REQUIRED ACTION: What must be returned is the number of lines in the records holding the word "where", with no other text.

RECORDS FOR THE TASK:
-- ==== Sys2Proof/Machine/Flags.lean ====
section
/-! DEFINITION. The IEEE flags (R80, Table 3.8) and the number formats of chapter 4: format codes, decoding of a bit pattern to an
exact value, and the one rounding of every conversion and operation (R77, R78, R85, R86, R88). -/

namespace Sys2Proof.Machine

/-- FFLAGS order (R80): [4] invalid, [3] divide by zero, [2] overflow, [1] underflow, [0] inexact. -/
abbrev Flags := BitVec 5

def flNV : Flags := 0x10
def flDZ : Flags := 0x08
def flOF : Flags := 0x04
def flUF : Flags := 0x02
def flNX : Flags := 0x01

/-- Kinds of floating format: how the largest exponent is used (Table 4.2). `ieee`: infinities and NaNs; `e4m3`: one NaN, no
infinity; `finite`: neither (MX elements). -/
inductive FKind where
  | ieee | e4m3 | finite
  deriving DecidableEq, Repr

/-- A floating format: exponent bits, fraction bits, bias (Table 4.1). `nanMsb`: a NaN with fraction msb 1 is quiet; in E5M2 every
NaN is quiet. -/
structure FFmt where
  eb : Nat
  fb : Nat
  bias : Nat
  kind : FKind
  allQuiet : Bool
  deriving DecidableEq, Repr

def fmtD : FFmt := ⟨11, 52, 1023, .ieee, false⟩
def fmtS : FFmt := ⟨8, 23, 127, .ieee, false⟩
def fmtH : FFmt := ⟨5, 10, 15, .ieee, false⟩
def fmtBF16 : FFmt := ⟨8, 7, 127, .ieee, false⟩
def fmtE4M3 : FFmt := ⟨4, 3, 7, .e4m3, true⟩
def fmtE5M2 : FFmt := ⟨5, 2, 15, .ieee, true⟩
def fmtE3M2 : FFmt := ⟨3, 2, 3, .finite, true⟩
def fmtE2M3 : FFmt := ⟨2, 3, 1, .finite, true⟩
def fmtE2M1 : FFmt := ⟨2, 1, 1, .finite, true⟩

/-- Bits of a pattern, sign included. -/
def FFmt.width (f : FFmt) : Nat := 1 + f.eb + f.fb

/-- The sign bit's place value. -/
def FFmt.signBit (f : FFmt) : Nat := 2 ^ (f.eb + f.fb)

/-- The pattern of the largest finite magnitude (Table 4.2). -/
def FFmt.maxBits (f : FFmt) : Nat :=
  match f.kind with
  | .ieee => (2 ^ f.eb - 1) * 2 ^ f.fb - 1
  | .e4m3 => 2 ^ (f.eb + f.fb) - 2
  | .finite => 2 ^ (f.eb + f.fb) - 1

/-- The canonical NaN, sign clear (Table 4.2). A format without NaNs has none; its largest magnitude stands here, unused. -/
def FFmt.canonNaN (f : FFmt) : Nat :=
  match f.kind with
  | .ieee => (2 ^ f.eb - 1) * 2 ^ f.fb + 2 ^ (f.fb - 1)
  | .e4m3 => 2 ^ (f.eb + f.fb) - 1
  | .finite => 2 ^ (f.eb + f.fb) - 1

/-- Infinity's pattern, sign clear, in a format that has one. -/
def FFmt.infBits (f : FFmt) : Nat := (2 ^ f.eb - 1) * 2 ^ f.fb

/-- Exponent of the smallest normal magnitude. -/
def FFmt.emin (f : FFmt) : Int := 1 - (f.bias : Int)

/-- An exact value: a NaN with its sign, quiet bit and fraction (aligned to the top of a 52-bit field), an infinity, or
± m × 2^e. -/
inductive Num where
  | nan (neg quiet : Bool) (frac : Nat)
  | inf (neg : Bool)
  | fin (neg : Bool) (m : Nat) (e : Int)
  deriving DecidableEq, Repr

/-- The value a pattern encodes (R78). -/
def FFmt.decode (f : FFmt) (bits : Nat) : Num :=
  let b := bits % 2 ^ f.width
  let neg := decide (f.signBit ≤ b)
  let ex := (b / 2 ^ f.fb) % 2 ^ f.eb
  let fr := b % 2 ^ f.fb
  let top := decide (ex = 2 ^ f.eb - 1)
  let isNan := match f.kind with
    | .ieee => top && decide (fr ≠ 0)
    | .e4m3 => top && decide (fr = 2 ^ f.fb - 1)
    | .finite => false
  if isNan then .nan neg (f.allQuiet || decide (2 ^ (f.fb - 1) ≤ fr)) (fr * 2 ^ (52 - f.fb))
  else if top && decide (f.kind = .ieee) then .inf neg
  else if ex = 0 then .fin neg fr (f.emin - f.fb)
  else .fin neg (2 ^ f.fb + fr) (f.emin - f.fb + (ex - 1 : Nat))

/-- The sign in a pattern. -/
def FFmt.withSign (f : FFmt) (neg : Bool) (mag : Nat) : Nat := if neg then f.signBit + mag else mag

/-- A NaN result in a format: quieted, the fraction's top bits kept, sign kept (R81, Table 4.6); FP8 targets take the canonical NaN
with the sign. -/
def FFmt.encodeNaN (f : FFmt) (neg : Bool) (frac : Nat) : Nat :=
  if f.allQuiet then f.withSign neg f.canonNaN
  else f.withSign neg (f.infBits + (frac / 2 ^ (52 - f.fb)) % 2 ^ f.fb ||| 2 ^ (f.fb - 1))

/-- Rounding decision on a truncated magnitude `y` with remainder `rem` of `den`: does the mode take the next magnitude?
(Table 4.5; modes 5 and 6 by R86 with the draw `r`.) -/
def roundUp (rm : Nat) (r : Nat) (neg : Bool) (y rem den : Nat) : Bool :=
  if rem = 0 then false
  else match rm with
    | 0 => decide (den < 2 * rem) || (decide (2 * rem = den) && decide (y % 2 = 1))
    | 1 => false
    | 2 => neg
    | 3 => !neg
    | 4 => decide (den ≤ 2 * rem)
    | _ => decide (2 ^ 32 ≤ rem * 2 ^ 32 / den + r % 2 ^ 32)

/-- ⌊x / 2^k⌋ and the remainder with its denominator, for `x = m × 2^e` on the grid `2^q`. -/
def onGrid (m : Nat) (e q : Int) : Nat × Nat × Nat :=
  if q ≤ e then (m * 2 ^ (e - q).toNat, 0, 1)
  else (m / 2 ^ (q - e).toNat, m % 2 ^ (q - e).toNat, 2 ^ (q - e).toNat)

/-- The one rounding of an exact nonzero or zero magnitude into a format: pattern and flags (R79, R85, R86, Table 4.6). -/
def FFmt.roundFin (f : FFmt) (rm : Nat) (r : Nat) (sat neg : Bool) (m : Nat) (e : Int) : Nat × Flags :=
  if m = 0 then (f.withSign neg 0, 0)
  else
    let l : Int := (Nat.log2 m : Int) + e
    let q0 : Int := f.emin - f.fb
    let q : Int := if l - f.fb < q0 then q0 else l - f.fb
    let (y, rem, den) := onGrid m e q
    let y' := if roundUp rm r neg y rem den then y + 1 else y
    let mag := if y' < 2 ^ f.fb then y' else y' - 2 ^ f.fb + ((q - q0).toNat + 1) * 2 ^ f.fb
    let inexact := decide (rem ≠ 0)
    if f.maxBits < mag then
      let big := f.withSign neg f.maxBits
      let res := if sat then big else
        match f.kind with
        | .ieee =>
          match rm with
          | 1 => big
          | 2 => if neg then f.withSign neg f.infBits else big
          | 3 => if neg then big else f.withSign neg f.infBits
          | _ => f.withSign neg f.infBits
        | .e4m3 => f.withSign neg f.canonNaN
        | .finite => big
      (res, flOF ||| flNX)
    else
      -- tininess after rounding, with an unbounded exponent (R79, R86)
      let tiny := decide (l < f.emin) &&
        (let (y2, rem2, den2) := onGrid m e (l - f.fb)
         let y2' := if roundUp rm r neg y2 rem2 den2 then y2 + 1 else y2
         !(decide (l + 1 = f.emin) && decide (y2' = 2 ^ (f.fb + 1))))
      (f.withSign neg mag, (if inexact then flNX else 0) ||| (if inexact && tiny then flUF else 0))

/-- Conversion of an exact value into a floating format (R88, Table 4.6). -/
def FFmt.convert (f : FFmt) (rm : Nat) (r : Nat) (sat : Bool) (x : Num) : Nat × Flags :=
  match x with
  | .nan neg quiet frac => (f.encodeNaN neg frac, if quiet then 0 else flNV)
  | .inf neg =>
    match f.kind with
    | .ieee => (f.withSign neg f.infBits, 0)
    | .e4m3 => if sat then (f.withSign neg f.maxBits, flOF ||| flNX) else (f.withSign neg f.canonNaN, flNV)
    | .finite => (f.withSign neg f.maxBits, flOF ||| flNX)
  | .fin neg m e => f.roundFin rm r sat neg m e

/-- An exact value rounded to an integer on the unit grid: sign, magnitude, inexact. -/
def roundInt (rm : Nat) (r : Nat) (neg : Bool) (m : Nat) (e : Int) : Nat × Bool :=
  let (y, rem, den) := onGrid m e 0
  (if roundUp rm r neg y rem den then y + 1 else y, decide (rem ≠ 0))

/-- Conversion to an integer format of `w` bits (Table 4.6): NaN gives 0, out of range saturates, both invalid. -/
def toIntFmt (signed : Bool) (w : Nat) (rm : Nat) (r : Nat) (x : Num) : Int × Flags :=
  let hi : Int := if signed then 2 ^ (w - 1) - 1 else 2 ^ w - 1
  let lo : Int := if signed then -(2 ^ (w - 1)) else 0
  match x with
  | .nan _ _ _ => (0, flNV)
  | .inf neg => (if neg then lo else hi, flNV)
  | .fin neg m e =>
    let (y, nx) := roundInt rm r neg m e
    let v : Int := if neg then -(y : Int) else y
    if v < lo then (lo, flNV) else if hi < v then (hi, flNV) else (v, if nx then flNX else 0)

/-- The floating format of a format code (Table 4.1), for codes 0x00 to 0x05. -/
def codeFmt : Nat → Option FFmt
  | 0x00 => some fmtD
  | 0x01 => some fmtS
  | 0x02 => some fmtH
  | 0x03 => some fmtBF16
  | 0x04 => some fmtE4M3
  | 0x05 => some fmtE5M2
  | _ => none

/-- Sign and width of an integer format code (Table 4.1). -/
def codeInt : Nat → Option (Bool × Nat)
  | 0x0C => some (true, 8)
  | 0x0D => some (false, 8)
  | 0x0E => some (true, 4)
  | 0x0F => some (false, 4)
  | 0x10 => some (true, 32)
  | 0x11 => some (true, 64)
  | 0x12 => some (false, 32)
  | 0x13 => some (false, 64)
  | _ => none

/-- The element format of an MX block format code (Table 4.1), MXINT8 apart. -/
def codeMx : Nat → Option FFmt
  | 0x06 => some fmtE4M3
  | 0x07 => some fmtE5M2
  | 0x08 => some fmtE3M2
  | 0x09 => some fmtE2M3
  | 0x0A => some fmtE2M1
  | _ => none

/-- Table 4.2's emax of an MX block format. -/
def mxEmax : Nat → Int
  | 0x06 => 8
  | 0x07 => 15
  | 0x08 => 4
  | 0x09 => 2
  | 0x0A => 2
  | _ => 0

/-- Element bits of a format code. -/
def codeBits : Nat → Nat
  | 0x00 => 64 | 0x01 => 32 | 0x02 => 16 | 0x03 => 16 | 0x04 => 8 | 0x05 => 8 | 0x06 => 8 | 0x07 => 8
  | 0x08 => 6 | 0x09 => 6 | 0x0A => 4 | 0x0B => 8 | 0x0C => 8 | 0x0D => 8 | 0x0E => 4 | 0x0F => 4
  | 0x10 => 32 | 0x11 => 64 | 0x12 => 32 | 0x13 => 64 | 0x14 => 8 | _ => 0

/-- An MX block format (0x06 to 0x0B). -/
def isMx (c : Nat) : Bool := decide (0x06 ≤ c) && decide (c ≤ 0x0B)

/-- The two's complement reading of a `w`-bit pattern. -/
def sInt (w : Nat) (x : Nat) : Int := if 2 ^ (w - 1) ≤ x % 2 ^ w then (x % 2 ^ w : Nat) - (2 ^ w : Nat) else (x % 2 ^ w : Nat)

/-- The pattern of an integer in `w` bits. -/
def ofSInt (w : Nat) (v : Int) : Nat := (v % (2 ^ w : Nat)).toNat

/-- The exact value of an integer. -/
def numOfInt (v : Int) : Num := .fin (decide (v < 0)) v.natAbs 0

/-- The value of a pattern in a scalar format code (R89, R91 for elements); integers exactly. -/
def codeDecode (c bits : Nat) : Num :=
  match codeFmt c with
  | some f => f.decode bits
  | none =>
    match codeInt c with
    | some (true, w) => numOfInt (sInt w bits)
    | some (false, w) => .fin false (bits % 2 ^ w) 0
    | none => .fin false 0 0

/-- Conversion between two scalar format codes (R88): pattern and flags. Two integer formats saturate with no flag. -/
def codeConvert (src tgt : Nat) (rm r : Nat) (sat : Bool) (bits : Nat) : Nat × Flags :=
  let x := codeDecode src bits
  match codeFmt tgt with
  | some f => f.convert rm r sat x
  | none =>
    match codeInt tgt with
    | some (sg, w) =>
      let (v, fl) := toIntFmt sg w rm r x
      (ofSInt w v, if (codeInt src).isSome then 0 else fl)
    | none => (0, 0)

/-- mix64 (R87). -/
def mix64 (z : W64) : W64 :=
  let z := z + 0x9E3779B97F4A7C15#64
  let z := (z ^^^ (z >>> 30)) * 0xBF58476D1CE4E5B9#64
  let z := (z ^^^ (z >>> 27)) * 0x94D049BB133111EB#64
  z ^^^ (z >>> 31)

/-- sr_rand (R87). -/
def srRand (seed pos : W64) : W64 := mix64 (seed ^^^ mix64 pos)

end Sys2Proof.Machine
end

FINISHED TASK: 3